A partir de ahí, crecer, respetando esta esencia, amplificándola y reforzándola. Nuestra idea es querer ser un protagonista activo y estructural en el Sistema Nacional de Salud (SNS).
"Ribera Salud quiere crecer. No crecer por crecer, sino crecer donde podemos aportar valor"
Ribera cerró, según la compañía, "el mejor año de su historia" y cuenta ya con más de 9.000 profesionales sanitarios. ¿Hasta dónde quiere llegar el grupo en España y qué papel tiene el crecimiento internacional en esta nueva etapa?

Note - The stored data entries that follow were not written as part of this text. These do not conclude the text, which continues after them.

-- ==== Sys2Proof/Machine/Render.lean ====
section
/-! DEFINITION. The lines the part sends, spelled out: replies, the stop record and the notices (spec 11, section
11.1; R184). -/

namespace Sys2Proof.Machine

/-! ## Values and fields -/

/-- A notice class in two letters, for a reply that would pass 200 characters (log 15). -/
def classShort : NoticeClass → String
  | .showCtl => "SH"
  | .focus => "FO"
  | .patch => "PA"
  | .station => "SN"
  | .align => "AL"
  | .video => "VI"
  | .store => "SR"
  | .cue => "CU"
  | .beat => "BE"
  | .bar => "BA"
  | .vamp => "VA"
  | .edit => "ED"
  | .tap => "TA"

/-- A value spelled (spec 11, section 11.1). -/
def Val.spell : Val → Text
  | .num n => decimal n
  | .word w => ascii w
  | .name t => t
  | .text t => [34#8] ++ t.flatMap escape ++ [34#8]
  | .pos p => posText p
  | .tpos p => tposText p
  | .cue n => cueText n
  | .hex c => hexText c
  | .slot i => slotText i
  | .station n => stationText n
  | .holder h => holderText h
  | .cls c => ascii c.word

/-- A value in its compact spelling (R184, log 15). -/
def Val.spellShort : Val → Text
  | .holder h => holderShort h
  | .cls c => ascii (classShort c)
  | v => v.spell

/-- Texts joined by a separator. -/
def joinText (sep : Text) : List Text → Text
  | [] => []
  | [x] => x
  | x :: xs => x ++ sep ++ joinText sep xs

/-- The members of a field: joined by `/`, and `NONE` when there is none (spec 11, section 11.1; R184). -/
def membersText (ms : List Text) : Text := if ms.isEmpty then ascii "NONE" else joinText (ascii "/") ms

/-- A field spelled: `NAME=value`, or the bare value. -/
def Fld.spell (f : Fld) : Text :=
  (if f.key = "" then [] else ascii f.key ++ ascii "=") ++ membersText (f.vals.map Val.spell)

/-- A field in its compact spelling, without its name (log 15). -/
def Fld.spellShort (f : Fld) : Text := membersText (f.vals.map Val.spellShort)

/-- Tokens with a single space between them (spec 11, section 11.1). -/
def tokens (ts : List Text) : Text := joinText (ascii " ") ts

/-! ## Replies -/

/-- The tag of a line: `#` and a decimal. -/
def tagText (t : Nat) : Text := ascii "#" ++ decimal t

/-- A reply spelled: `#tag OK` and its fields, or `#tag NO CODE`; a reply that would pass 200 characters takes the
compact spelling (R184, log 15). -/
def Reply.spell (r : Reply) : Text :=
  match r.answer with
  | .no c => tokens [tagText r.tag, ascii "NO", ascii c.word]
  | .ok fs =>
    let full := tokens (tagText r.tag :: ascii "OK" :: fs.map Fld.spell)
    if full.length ≤ Config.lineLimit then full
    else tokens (tagText r.tag :: ascii "OK" :: fs.map Fld.spellShort)

/-! ## The stop record (R166, R184) -/

/-- Holders in the compact spelling, joined by commas (R184). -/
def holdersText (hs : List Holder) : Text :=
  if hs.isEmpty then ascii "NONE" else joinText (ascii ",") (hs.map holderShort)

/-- A value that may be absent. -/
def orNone {α : Type} (f : α → Text) : Option α → Text
  | some x => f x
  | none => ascii "NONE"

/-- The stop record line (R184). -/
def StopRecord.spell (r : StopRecord) : Text :=
  tokens
    [ascii "!STOP", ascii "EP=" ++ decimal r.episode, ascii "STATE=" ++ ascii r.state.word,
      ascii "HOLDERS=" ++ holdersText r.holders, ascii "FIRST=" ++ orNone holderText r.first,
      ascii "REASON=" ++ decimal r.reason, ascii "POS=" ++ orNone posText r.stopPos,
      ascii "TIME=" ++ orNone decimal r.stopTime, ascii "MARK=" ++ orNone id r.mark,
      ascii "CHASE=" ++ decimal r.count]

/-! ## Notices (R184) -/

/-- A field with one word. -/
def fw (key : String) (w : String) : Fld := ⟨key, [.word w]⟩

/-- A field with one number. -/
def fn (key : String) (n : Nat) : Fld := ⟨key, [.num n]⟩

/-- A field with a value that may be absent. -/
def fo {α : Type} (key : String) (f : α → Val) (o : Option α) : Fld := ⟨key, (o.map f).toList⟩

/-- The outcome of a TAP notice, with what it carries (R61, log 15). -/
def TapOutcome.fields : TapOutcome → List Fld
  | .matched p => [fw "OUTCOME" "MATCH", ⟨"POS", [.pos p]⟩]
  | .stray => [fw "OUTCOME" "STRAY"]
  | .unclassified => [fw "OUTCOME" "UNCLASSIFIED"]
  | .claim n => [fw "OUTCOME" "CLAIM", fn "COUNT" n]
  | .take c => [fw "OUTCOME" "TAKE", fw "CAUSE" c.word]
  | .ignored => [fw "OUTCOME" "IGNORED"]

/-- The fields of a beat mark in a BEAT or BAR notice (R174). The tempo is that of the mark's P, not of the engine's P when
the line is built: the model's choice (log 42). -/
def markFields (m : BeatMark) : List Fld :=
  [⟨"POS", [.pos m.pos]⟩, fw "KIND" m.kind.word, fn "PASS" m.pass, fn "TEMPO" (tempoShown m.period)] ++
    (match m.count with | some k => [fn "COUNT" k] | none => []) ++ [fn "T" m.time]

/-- A PATCH notice's fields (R116). -/
def patchFields (i : SlotId) (r : SlotRun) (h : Health) : List Fld :=
  [⟨"SLOT", [.slot i]⟩, fo "DESIRED" .num r.desired, fo "CONFIRMED" .num r.confirmed, fo "REQ" .num r.reqPatch,
    fw "STATE" r.req.word, fo "ATTEMPT" .num r.attempt, fw "STN" h.word]

/-- The cause, and the fields in the order of the raising rule with the time last (R184). Where the raising rule names
no cause the model chooses it: how a stage fired is the cause of a CUE notice and the outcome that of an EDIT notice; a
VAMP notice has as its cause the new release state, or LOOP, LEAVE or IGNORED; the outcome of a TAP notice stays a field
(R37, R61, R94, R96, log 15). -/
def Notice.fields : Notice → List Fld
  | .showCtl c b a ep mk t =>
    [fw "" c.word, fo "FROM" (fun s : ShowState => .word s.word) b, fw "TO" a.word, fn "EP" ep, fo "MARK" .name mk, fn "T" t]
  | .focus c a b st pin t =>
    [fw "" c.word, fo "HOLDER" (fun x : Src => .word x.word) a, fo "BEFORE" (fun x : Src => .word x.word) b,
      fo "STATUS" (fun x : HolderStatus => .word x.word) st, fw "PIN" (if pin then "SET" else "CLEAR"), fn "T" t]
  | .patch c i r h t =>
    match c with
    | .refused => fw "" "REFUSED" :: patchFields i r h ++ [fn "T" t]
    | .timeout => fw "" "TIMEOUT" :: patchFields i r h ++ [fn "T" t]
    | .late n p => fw "" "LATE" :: patchFields i r h ++ [⟨"CUE", [.cue n]⟩, fn "CUEPATCH" p, fn "T" t]
  | .station c n b r t =>
    [fw "" c.word, ⟨"STN", [.station n]⟩, fw "FROM" b.word, fw "TO" r.state.word, fn "FAULTS" r.faults,
      fo "ERROR" (fun e : LinkError => .word e.word) r.lastError, fn "SLOTS" r.slotCount, fn "T" t]
  | .align r s x =>
    [fn "ROOM" (r.val + 1), ⟨"NAME", [.name s.name]⟩, fn "CR" s.cr, fn "VR" s.vr,
      fo "OUT" (fun o : Fin 6 => .num (o.val + 1)) s.out, fo "DV" .num x.dv, fn "OC" x.oc, fn "SHORT" x.short,
      fw "COND" (if x.short = 0 then "OK" else "SHORT")]
  | .video c k outs t => [fw "" c.word, fw "CAMERA" k.word, ⟨"OUTS", outs.map .num⟩, fn "T" t]
  | .store c x t => [fw "" c.word, fw "IMAGE" x.word, fn "T" t]
  | .cue n st how p k t =>
    [fw "" how.word, ⟨"CUE", [.cue n]⟩, fw "STAGE" st.word, fo "POINT" .tpos p, fn "ACTIONS" k, fn "T" t]
  | .cueUnplaced n p => [fw "" "UNPLACED", ⟨"CUE", [.cue n]⟩, ⟨"AT", [.tpos p]⟩]
  | .beat m | .bar m => markFields m
  | .vamp e =>
    match e with
    | .release r pass b => [fw "" r.word, fn "PASS" pass, fn "BAR" b]
    | .loop pass r => [fw "" "LOOP", fn "PASS" pass, fw "RELEASE" r.word]
    | .leave pass => [fw "" "LEAVE", fn "PASS" pass]
    | .ignored n => [fw "" "IGNORED", ⟨"STN", [.station n]⟩]
  | .edit n sts o p run =>
    [fw "" o.word, ⟨"CUE", [.cue n]⟩, ⟨"STAGE", sts.map fun s => .word s.word⟩, fo "POINT" .tpos p, fo "CURSOR" .pos run]
  | .tap x o t => fw "SRC" x.word :: o.fields ++ [fn "T" t]

/-- A notice line: `!CLASS`, its cause and its fields (spec 11, section 11.1; R184). -/
def Notice.spell (n : Notice) : Text := tokens ((ascii "!" ++ ascii n.cls.word) :: n.fields.map Fld.spell)

/-- A line the part sends, before its CR LF (R184). -/
def OutLine.spell : OutLine → Text
  | .reply r => r.spell
  | .record r => r.spell
  | .notice n => n.spell

/-- A line as it goes out: the characters, CR and LF (spec 11, section 11.1). -/
def OutLine.sent (l : OutLine) : Text := l.spell ++ [13#8, 10#8]

end Sys2Proof.Machine
end

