-- ==== Sys2Proof/Machine/Form.lean ====
section
/-! DEFINITION. The Form Table and the Mark Table: their edits and their readings (spec 01). -/

namespace Sys2Proof.Machine

/-! ## The gates of a form or mark edit (R5) -/

/-- The state check and the BUSY check of a form or mark edit (R5). -/
def Dev.editGate (d : Dev) : Option Code :=
  match d.ctl.state with
  | .arming | .ready | .countIn | .running => some .state
  | .dark | .done | .stopped => if d.store.writing then some .busy else none

/-- A form or mark edit taken in STOPPED clears the armed mark and the run context (R5, R91). -/
def Dev.editTaken (d : Dev) : Dev := if d.ctl.state = .stopped then d.clearArmed.clearRun else d

/-! ## The Form Table (R1, R6, R7, R8) -/

/-- A position put at its place in position order (R1). -/
def insertPos (p : Pos) : List Pos → List Pos
  | [] => [p]
  | q :: qs => if p.before q then p :: q :: qs else q :: insertPos p qs

/-- The entry a FORM.PUT line gives, with the defaults of R1 and its holds in position order. -/
def entryOf (f : FormFields) : FormEntry where
  first := f.first
  count := f.count
  meter := f.meter
  nominal := f.nominal
  policy := f.policy.getD (if f.nominal.isSome then .nominal else .keep)
  band := f.band.getD 0
  mode := f.mode.getD .follow
  vamp := f.vamp
  holds := f.holds.foldr insertPos []
  actEnd := f.actEnd

/-- Whether no member of a list stands in it twice. -/
def distinct : List Pos → Bool
  | [] => true
  | p :: ps => !ps.contains p && distinct ps

/-- The conditions between the fields of an entry (R1). -/
def FormEntry.agrees (e : FormEntry) : Bool :=
  e.last ≤ 9999 && (e.policy == .keep || e.nominal.isSome) && (e.band == 0 || e.nominal.isSome) &&
    (e.vamp.isNone || (e.holds.isEmpty && !e.actEnd)) &&
    (match e.vamp with | some w => decide (w < e.count) | none => true) &&
    e.holds.all (fun p => e.hasBar p.bar && p.beat ≤ e.meter) && distinct e.holds

/-- Whether two entries have a bar in common (R6). -/
def FormEntry.overlaps (a b : FormEntry) : Bool := a.first ≤ b.last && b.first ≤ a.last

/-- An entry put at its place in bar order, in place of one with the same first bar (R6). -/
def putEntry (e : FormEntry) : List FormEntry → List FormEntry
  | [] => [e]
  | x :: xs =>
    if e.first < x.first then e :: x :: xs
    else if e.first = x.first then e :: xs
    else x :: putEntry e xs

/-- The index of the entry with a first bar, counted from 1 (R2). -/
def indexOfFirst (b : Nat) (form : List FormEntry) : Nat := form.findIdx (fun e => e.first == b) + 1

/-- FORM.PUT (R6). -/
def Dev.formPut (f : FormFields) (d : Dev) : Dev × Answer :=
  let e := entryOf f
  if !e.agrees then (d, .no .range)
  else
    match d.editGate with
    | some c => (d, .no c)
    | none =>
      let form := d.data.form
      if form.any fun x => x.first != e.first && x.overlaps e then (d, .no .overlap)
      else if !(form.any fun x => x.first == e.first) && Config.formCapacity ≤ form.length then (d, .no .full)
      else
        let form := putEntry e form
        ((d.setData { d.data with form := form }).editTaken, .ok [bare (.num (indexOfFirst e.first form))])

/-- FORM.DEL (R7). -/
def Dev.formDel (b : Nat) (d : Dev) : Dev × Answer :=
  match d.editGate with
  | some c => (d, .no c)
  | none =>
    if d.data.form.any fun x => x.first == b then
      let form := d.data.form.filter fun x => x.first != b
      ((d.setData { d.data with form := form }).editTaken, .ok [bare (.num form.length)])
    else (d, .no .notFound)

/-- The reply about one entry: its index, the fields it has, and its P limits (R8, log 14). An entry with several holds
repeats HOLD=, once per hold, as the request does: the model's choice (log 15). -/
def entryReply (i : Nat) (e : FormEntry) : Answer :=
  .ok <|
    [bare (.num i), fn "BAR" e.first, fn "BARS" e.count, fn "METER" e.meter] ++
      (match e.nominal with | some n => [fn "PERIOD" n] | none => []) ++
      [fw "POLICY" e.policy.word, fn "BAND" e.band, fw "MODE" e.mode.word] ++
      (match e.vamp with | some w => [fn "VAMP" w] | none => []) ++ e.holds.map (fun p => fld "HOLD" (.pos p)) ++
      (if e.actEnd then [fw "" "END"] else []) ++ [fn "LO" e.limits.1, fn "HI" e.limits.2]

/-- FORM.GET (R8). -/
def Dev.formGet (q : FormQuery) (d : Dev) : Dev × Answer :=
  let form := d.data.form
  match q with
  | .summary => (d, .ok [bare (.num form.length), fn "LAST" (lastBar form), fw "COVER" (yesNo (covered form))])
  | .bar b =>
    match entryOfBar form b with
    | some (i, e) => (d, entryReply i e)
    | none => (d, .no .notFound)
  | .after b =>
    match form.find? fun e => b < e.first with
    | some e => (d, entryReply (indexOfFirst e.first form) e)
    | none => (d, .no .notFound)

/-! ## The Mark Table (R11 to R13) -/

/-- The mark a MARK.PUT line gives, with the defaults of R11. -/
def markOf (f : MarkFields) : Mark := ⟨f.name, f.pos, f.countIn.getD 1, f.tempo⟩

/-- Table order: by position, then by name (R11). -/
def Mark.before (a b : Mark) : Bool := a.pos.before b.pos || (a.pos == b.pos && textBefore a.name b.name)

/-- A mark put at its place in table order (R11). -/
def insertMark (m : Mark) : List Mark → List Mark
  | [] => [m]
  | x :: xs => if m.before x then m :: x :: xs else x :: insertMark m xs

/-- The mark with a name (R11). -/
def findMark (ms : List Mark) (n : Text) : Option Mark := ms.find? fun m => m.name == n

/-- MARK.PUT (R12). -/
def Dev.markPut (f : MarkFields) (d : Dev) : Dev × Answer :=
  match d.editGate with
  | some c => (d, .no c)
  | none =>
    let old := d.data.marks
    if (findMark old f.name).isNone && Config.markCapacity ≤ old.length then (d, .no .full)
    else
      let marks := insertMark (markOf f) (old.filter fun m => m.name != f.name)
      ((d.setData { d.data with marks := marks }).editTaken, .ok [bare (.num marks.length)])

/-- MARK.DEL (R13). -/
def Dev.markDel (n : Text) (d : Dev) : Dev × Answer :=
  match d.editGate with
  | some c => (d, .no c)
  | none =>
    if (findMark d.data.marks n).isSome then
      let marks := d.data.marks.filter fun m => m.name != n
      ((d.setData { d.data with marks := marks }).editTaken, .ok [bare (.num marks.length)])
    else (d, .no .notFound)

/-- The reply about one mark (R13, log 14). -/
def markReply (m : Mark) : Answer :=
  .ok <|
    [fld "NAME" (.name m.name), fld "AT" (.pos m.pos), fn "COUNTIN" m.countIn] ++
      (match m.tempo with | some p => [fn "TEMPO" p] | none => [])

/-- The mark that follows a named one in table order, if the named one is present (R13). -/
def markAfter (n : Text) : List Mark → Option Mark
  | [] => none
  | m :: ms => if m.name = n then ms.head? else markAfter n ms

/-- The mark MARK.GET reads (R13). -/
def MarkQuery.find (ms : List Mark) : MarkQuery → Option Mark
  | .named n => findMark ms n
  | .first => ms.head?
  | .after n => markAfter n ms

/-- MARK.GET (R13). -/
def Dev.markGet (q : MarkQuery) (d : Dev) : Dev × Answer :=
  match MarkQuery.find d.data.marks q with
  | some m => (d, markReply m)
  | none => (d, .no .notFound)

/-! ## The commands -/

/-- FORM_PUT (R6). -/
def execFormPut (tag : Nat) (f : FormFields) (s : State) : Host.Outcome State Fault Refusal :=
  s.request (.formPut tag f) tag (Dev.formPut f)

/-- FORM_DEL (R7). -/
def execFormDel (tag bar : Nat) (s : State) : Host.Outcome State Fault Refusal :=
  s.request (.formDel tag bar) tag (Dev.formDel bar)

/-- FORM_GET (R8). -/
def execFormGet (tag : Nat) (q : FormQuery) (s : State) : Host.Outcome State Fault Refusal :=
  s.request (.formGet tag q) tag (Dev.formGet q)

/-- MARK_PUT (R12). -/
def execMarkPut (tag : Nat) (f : MarkFields) (s : State) : Host.Outcome State Fault Refusal :=
  s.request (.markPut tag f) tag (Dev.markPut f)

/-- MARK_DEL (R13). -/
def execMarkDel (tag : Nat) (name : Text) (s : State) : Host.Outcome State Fault Refusal :=
  s.request (.markDel tag name) tag (Dev.markDel name)

/-- MARK_GET (R13). -/
def execMarkGet (tag : Nat) (q : MarkQuery) (s : State) : Host.Outcome State Fault Refusal :=
  s.request (.markGet tag q) tag (Dev.markGet q)

end Sys2Proof.Machine
end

Nos gusta crecer. No crecer por crecer, sino crecer donde podemos aportar valor, donde tenemos buena formación, buenos profesionales y podemos desarrollar proyectos de investigación y de docencia.
Sí queremos crecer en el ámbito nacional, sobre todo mediante crecimiento inorgánico. Estamos muy pendientes de qué movimientos pueda haber en el sector. Aquí hacemos referencia a nuestro accionista, que es Vivalto-Santé, que está presente en siete países y tiene una visión paneuropea que para nosotros es importante.
Eso nos permite aprender de distintos sitios y países. Por lo tanto, internacionalmente, todo el grupo tiene también esa ambición de crecimiento, porque es muy colaborativo. Compartimos muchas funciones y siempre nos permite, además de esa visión europea, aprender constantemente de qué se hace en otros países y dónde se pone el foco para satisfacer al paciente.
Tanto a nivel nacional, mediante crecimiento inorgánico, como a nivel internacional, seguiremos creciendo. Lo tenemos claro.
Víctor Sanz: "No seamos derrotistas. No estamos ante un colapso de la sanidad, pero sí que necesitamos hacer algunos cambios".
¿Qué diagnóstico hace de la sanidad española? ¿Qué problemas cree que se han agravado en los últimos años?
Podríamos estar mucho tiempo con esta pregunta. Obviamente, algo que todos conocemos es que nuestro sistema y nuestra sanidad española están tensionados. ¿Quién habla de colapso? Sinceramente, no lo creo y creo que eso es ser derrotista, pero sí que hay tensiones muy evidentes y que todos conocemos.
Una de ellas es la demográfica. En el año 2030 estaremos seguramente con el 30 por ciento de la población con más de 65 años y, por lo tanto, tenemos que prestar especial atención a las enfermedades crónicas.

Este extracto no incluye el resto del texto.